-- ==== Sys2Proof/Laws/KeepTraffic.lean ====
section
/-! SUPPORT. That each operation leaves `State.kept`: packets, the clock, Lantern, the traffic manager and the cell buffer. -/

namespace Sys2Proof.Machine

set_option linter.unusedVariables false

========================

§ EXERCISE REQUIREMENTS
Each entry above is to be copied out exactly as written.

§ ANSWER TO THIS PROBLEM
-- ==== Sys2Proof/Laws/KeepTraffic.lean ====
section
/-! SUPPORT. That each operation leaves `State.kept`: packets, the clock, Lantern, the traffic manager and the cell buffer. -/

namespace Sys2Proof.Machine

set_option linter.unusedVariables false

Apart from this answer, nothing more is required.